:: SUPPLIED DATA ::
-- ==== Sys2Proof/Machine/Step.lean ====
section
/-! DEFINITION. One step of the machine (spec/40_addressing.md R86). -/

namespace Sys2Proof.Machine

/-- `step()`: the opcode byte is fetched and its instruction executed; an unrecognized opcode byte is skipped (R81). -/
def step (s : State) : Host.Outcome State Fault Refusal :=
  match s.fetched with
  | some i => exec i s.fetch8
  | none => .next s.fetch8

/-- `s` with the instruction whose bits are `w` stored at PC, where the next step fetches it (log entry 6). -/
def State.withFetchWord (s : State) (nbits w : Nat) : State := s.placeInstr nbits w

end Sys2Proof.Machine
end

:: HOW TO COMPLETE THIS TASK ::
Start at the first line of the material and write everything out exactly.

:: RESPONSE FOR THIS EXERCISE ::
-- ==== Sys2Proof/Machine/Step.lean ====
section
/-! DEFINITION. One step of the machine (spec/40_addressing.md R86). -/

namespace Sys2Proof.Machine

/-- `step()`: the opcode byte is fetched and its instruction executed; an unrecognized opcode byte is skipped (R81). -/
def step (s : State) : Host.Outcome State Fault Refusal :=
  match s.fetched with
  | some i => exec i s.fetch8
  | none => .next s.fetch8

/-- `s` with the instruction whose bits are `w` stored at PC, where the next step fetches it (log entry 6). -/
def State.withFetchWord (s : State) (nbits w : Nat) : State := s.placeInstr nbits w

end Sys2Proof.Machine
end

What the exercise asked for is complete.